-- ==== Sys2Proof/Tests/Slice0.lean ====
section
/-! SUPPORT. Tests/Slice0.lean: ill-formed terms that WellFormed refuses, frame bytes written from 10.4, small tests of
single commands whose results are read from the rules named, and for each statement of Obligations.lean that has
hypotheses a named state and operands that meet them. -/

namespace Sys2Proof.Tests

/-! The many kernel evaluations of this file are taken one after the other. -/

set_option Elab.async false

open Sys2Proof.Machine

/-! ## Small states -/

/-- The state after a command. -/
def after (c : Instr) (s : State) : State :=
  match exec c s with
  | .next t => t
  | .fault _ | .refused _ => s

/-- The part in a power state, with the wake timer stopped. -/
def powered (p : PowerState) (attempt : Nat) (s : State) : State :=
  { s with power := { Power.powerOn with state := p, attempt := attempt, wakeTimer := none } }

/-- The part in AWAKE with nothing held. -/
def awake : State := powered .awake 0 .reset

/-- Region 0 holds the first MiB for group 0, which is HOLDING; region 1 blocks the second. -/
def holding : State :=
  { awake with
    regions := (awake.regions.set 0
      { valid := true, base := 0, sizeLog := 20, policy := .hold 0 false, readClass := .deferrable }).set 1
      { valid := true, base := 0x100000, sizeLog := 20, policy := .block, readClass := .urgent }
    groups := awake.groups.set 0 { Group.powerOn with state := .holding } }

/-- An entry of line 1 and group 0 that holds the first eight bytes. -/
def entry (st : EntryState) : Entry :=
  { Entry.cleared .zero with state := st, line := 1, mask := 0xFF }

/-- Entry 0 HELD. -/
def held : State :=
  { holding with
    entries := holding.entries.set 0 (entry .held), ageList := [0], seqCounter := 1
    counts := { holding.counts with held := 1, groupHeld := holding.counts.groupHeld.set 0 1 } }

/-- Entry 0 RELEASING. -/
def releasing : State :=
  { holding with
    entries := holding.entries.set 0 (entry .releasing), seqCounter := 1
    counts := { holding.counts with releasing := 1 } }

/-- The fault record of entry 0. -/
def record : FaultRecord :=
  { entry := 0, line := 1, group := 0, mask := 0xFF, cause := .fail, attemptsMade := 3, time := 0 }

/-- Entry 0 FAULTED, its record in slot 0. -/
def faulted : State :=
  { holding with
    entries := holding.entries.set 0 { entry .faulted with faultSlot := some 0, lastCause := some .fail }
    seqCounter := 1, counts := { holding.counts with faulted := 1 }
    faults := holding.faults.set 0 (some record), faultOrder := [0] }

/-- A fault list that holds 6 records, as the halt's test reads it. -/
def haltedList (s : State) : State := { s with faultOrder := [0, 1, 2, 3, 4, 5] }

/-- A READ of eight bytes, tag 5. -/
def read (a : Addr) : Request :=
  { kind := 0, initiator := 0, tag := 5, attributes := 0, groups := 0, length := 8, address := a, data := [] }

/-- A WRITE of eight bytes 0x11, tag 5. -/
def write (a : Addr) : Request :=
  { read a with kind := 1, data := List.replicate 8 0x11 }

/-- A DURABLE WRITE. -/
def durable (a : Addr) : Request := { write a with attributes := 1 }

/-- A DRAIN of group 0. -/
def drain : Request := { read 0 with kind := 2, length := 0, groups := 1 }

/-- Initiator 0's queue holds one request at its head. -/
def queued (r : Request) (s : State) : State :=
  setInitiator 0 { queue := [r], head := .undecided, tags := 1 <<< r.tag.toNat, credits := 3 } s

/-- Initiator 0's head is a pass-through write. -/
def passing (s : State) : State :=
  setInitiator 0 { queue := [write 0x40], head := .passThrough, tags := 0x20, credits := 3 } s

/-- A pending read of line 1. -/
def pendingRead (c : ReadClass) (st : ReadState) : PendingRead :=
  { initiator := 0, tag := 5, address := 0x44, length := 8, readClass := c, arrival := 0, state := st, attempts := 0,
    slot := none }

/-- A pass-through write of line 1. -/
def passWrite : PassWrite :=
  { initiator := 0, tag := 5, address := 0x40, mask := 0xFF, bytes := .zero }

/-- A drain record of group 0. -/
def drainRecord : Drain := { initiator := 0, tag := 5, groups := 1, mark := 0, arrival := 0 }

/-- Slot 0 BUSY since the timestamp 0. -/
def busy (op : SlotOp) (attempt : Nat) (s : State) : State :=
  { s with slots := s.slots.set 0 (.busy op 0 attempt) }

/-- A frame has started. -/
def framed (s : State) : State := { s with chipSelectLow := true, frame := some .started }

/-- The captured response of a command in a fresh frame: the status byte and the data bytes. -/
def response (c : Instr) (s : State) : Option (List Byte) := (after c (framed s)).frame.map Frame.response

/-- The part with no reset asserted takes a command in a fresh frame. -/
theorem takesCommand_framed {s : State} (h : s.resetPin = .released) : takesCommand (framed s) = true := by
  simp [takesCommand, framed, running, Frame.started, h]

/-! ## Well-formed terms -/

theorem test_wf_refuses_long_request :
    Instr.wf (.upstreamRequest { write 0 with data := List.replicate 128 0 }) = false ∧
      Instr.wf (.upstreamRequest { write 0 with data := List.replicate 127 0 }) = true := by decide +kernel

theorem test_wf_refuses_defined_kinds :
    Instr.wf (.undefinedDownstreamMessage 0) = false ∧ Instr.wf (.undefinedDownstreamMessage 6) = false ∧
      Instr.wf (.undefinedDownstreamMessage 7) = true := by decide

theorem test_wf_refuses_named_byte :
    Instr.wf (.unknownCommand 0x16) = false ∧ Instr.wf (.unknownCommand 0x07) = true := by decide

theorem test_wf_refuses_row_of_its_own :
    Instr.wf (.writeReg 1 100) = false ∧ Instr.wf (.writeReg 5 1) = true ∧ Instr.wf (.writeReg 13 1) = true := by
  decide

/-! ## Frame bytes (10.4, 9.6) -/

/-- READ_REG 62, TAKE, ACK of RESET_SEEN. -/
theorem test_frame_attention :
    decodeFrame 0x01 [0x3E] = some (.readReg 62) ∧ decodeFrame 0x03 [] = some .take ∧
      decodeFrame 0x04 [0x10, 0x00] = some (.ack 0x1000) := by decide

/-- WRITE_REG of DEFER_LIMIT (3), RD_RETRY (5) and LINE_LIMIT of group 2 (35). -/
theorem test_frame_registers :
    decodeFrame 0x02 [0x03, 0, 0, 0x07, 0xD0] = some (.deferLimit 2000) ∧
      decodeFrame 0x02 [0x05, 0, 0, 0, 3] = some (.writeReg 5 3) ∧
      decodeFrame 0x02 [0x23, 0, 0, 0, 48] = some (.lineLimit 2 48) := by decide

/-- REGION_WRITE of entry 3: HOLD, group 1, 1 MiB at 0x12_3450_0000. -/
theorem test_frame_region :
    decodeFrame 0x06 [3, 0x90, 0x00, 0x14, 0x12, 0x34, 0x50, 0x00, 0x00] =
      some (.regionWrite 3 0x9000141234500000) := by decide

theorem test_frame_groups :
    decodeFrame 0x08 [3] = some (.groupOpen 3) ∧ decodeFrame 0x0B [0x0F] = some (.release 0x0F) ∧
      decodeFrame 0x13 [47] = some (.entryPeek 47) ∧ decodeFrame 0x0F [] = some (.unknownCommand 0x0F) ∧
      decodeFrame 0x16 [0] = none := by decide

/-! ## Single commands -/

/-- R47, R191: a posted write that allocates is answered DONE at once. -/
theorem test_write_allocates :
    let t := after (.writeDecision 0) (queued (write 0x40) holding)
    t.upstreamOut = [.response 0 5 .done, .credit 0] ∧ t.ageList = [0] ∧ t.seqCounter = 1 ∧
      t.entries[0].line = 1 ∧ t.entries[0].mask = 0xFF := by decide +kernel

/-- R44: a merge adds its positions and keeps the sequence number. -/
theorem test_write_merges :
    let t := after (.writeDecision 0) (queued (write 0x44) held)
    t.entries[0].mask = 0xFFF ∧ t.entries[0].merges = 1 ∧ t.seqCounter = 1 ∧ t.groups[0].writeCount = 1 := by
  decide +kernel

/-- R66: a full hit answers the held bytes and counts. -/
theorem test_read_full_hit :
    let t := after (.readDecision 0) (queued (read 0x40) held)
    t.upstreamOut = [.response 0 5 (.data (List.replicate 8 0)), .credit 0] ∧ t.counters.fullHits = 1 := by
  decide +kernel

/-- R69, R71: an URGENT read in ASLEEP is READY and starts a wake. -/
theorem test_read_wakes :
    let t := after (.readDecision 0) (queued (read 0x200000) (powered .asleep 0 awake))
    t.reads.map PendingRead.state = [.ready] ∧ t.power.state = .waking ∧ t.power.wakeTimer = some 120 := by
  decide +kernel

/-- R108: a drain that waits opens the group's episode at the newest number. -/
theorem test_drain_enters :
    let t := after (.drainDecision 0) (queued drain held)
    t.drains.map Drain.mark = [0] ∧ t.groups[0].episode = .mark 0 ∧ t.upstreamOut = [.credit 0] := by decide +kernel

/-- R191: the fifth request of a queue is discarded with PROTOCOL and no response. -/
theorem test_arrival_overflow :
    let s := setInitiator 5 { queue := List.replicate 4 (read 0), head := .undecided, tags := 0, credits := 0 } awake
    let t := after (.upstreamRequest { read 0 with initiator := 5 }) s
    t.events = 0x1020 ∧ t.upstreamOut = [] ∧ t.initiators[5].queue.length = 4 := by decide +kernel

/-- R115, R195: a due entry is granted slot 0 and sent with its mask. -/
theorem test_grant_release :
    let s := { held with groups := held.groups.set 0 { held.groups[0] with episode := .mark 0 } }
    let t := after .grant s
    t.downstreamOut = [.wakeRequest, .lineWrite 0 1 0xFF .zero] ∧ t.slots[0] = .busy (.release 0) 0 1 ∧
      t.entries[0].state = .releasing ∧ t.ageList = [] ∧ t.counts.releasing = 1 := by decide +kernel

/-- R18, R103: a completed release frees the entry, and with it the episode ends. -/
theorem test_complete_release :
    let s := busy (.release 0) 1
      { releasing with groups := releasing.groups.set 0 { releasing.groups[0] with episode := .mark 0 } }
    let t := after (.completeOk 0 []) s
    t.entries[0] = .cleared .zero ∧ t.slots[0] = .free ∧ t.groups[0].episode = .absent ∧ t.counts.releasing = 0 := by
  decide +kernel

/-- R20, R162: a release that fails with its retries used up goes FAULTED in slot 0. -/
theorem test_poison_release :
    let s := busy (.release 0) 3
      { releasing with entries := releasing.entries.set 0 { entry .releasing with attempts := 2 } }
    let t := after (.completePoison 0 []) s
    t.entries[0].state = .faulted ∧ t.faults[0] = some { record with cause := .poison } ∧ t.events = 0x1001 ∧
      t.counters.retries = 1 := by decide +kernel

/-- R79: a read that fails at RD_RETRY 0 is answered ERROR MEMORY. -/
theorem test_fail_read :
    let s := busy (.read 0 5) 1
      { awake with reads := [pendingRead .urgent .issued], regs := { awake.regs with rdRetry := 0 } }
    let t := after (.completeFail 0 []) s
    t.upstreamOut = [.response 0 5 (.error .memory)] ∧ t.reads = [] ∧ t.events = 0x1004 := by decide +kernel

/-- R128: a slot times out at RESP_LIMIT ticks and not before. -/
theorem test_slot_timeout :
    let s := busy (.pass passWrite) 1 awake
    (after (.slotTimeout 0) { s with timestamp := 249 }).slots[0] = .busy (.pass passWrite) 0 1 ∧
      (after (.slotTimeout 0) { s with timestamp := 250 }).slots[0] = .quarantined .pass 0 1 ∧
      (after (.slotTimeout 0) { s with timestamp := 250 }).passRetries = [⟨passWrite, 1⟩] := by decide +kernel

/-- R147: WAKE_READY brings AWAKE and counts; R142: SLEEP_ACCEPT counts. -/
theorem test_handshake :
    (after .wakeReady .reset).power.state = .awake ∧ (after .wakeReady .reset).counters.wakes = 1 ∧
      (after .sleepAccept (powered .entering 0 awake)).power.state = .asleep ∧
      (after .sleepDecline (powered .entering 0 awake)).power.state = .awake := by decide +kernel

/-- R144: WAKE_READY in AWAKE raises PROTOCOL; R195: so does an undefined kind. -/
theorem test_stray :
    (after .wakeReady awake).events = 0x1020 ∧ (after (.undefinedDownstreamMessage 3) awake).events = 0x1020 := by
  decide +kernel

» **INSTRUCTIONS FOR THE TASK**
The answer must be every line of the records that contains the word "holds".

» **RESULT OF THIS EXERCISE**
/-- Region 0 holds the first MiB for group 0, which is HOLDING; region 1 blocks the second. -/
/-- An entry of line 1 and group 0 that holds the first eight bytes. -/
/-- A fault list that holds 6 records, as the halt's test reads it. -/
/-- Initiator 0's queue holds one request at its head. -/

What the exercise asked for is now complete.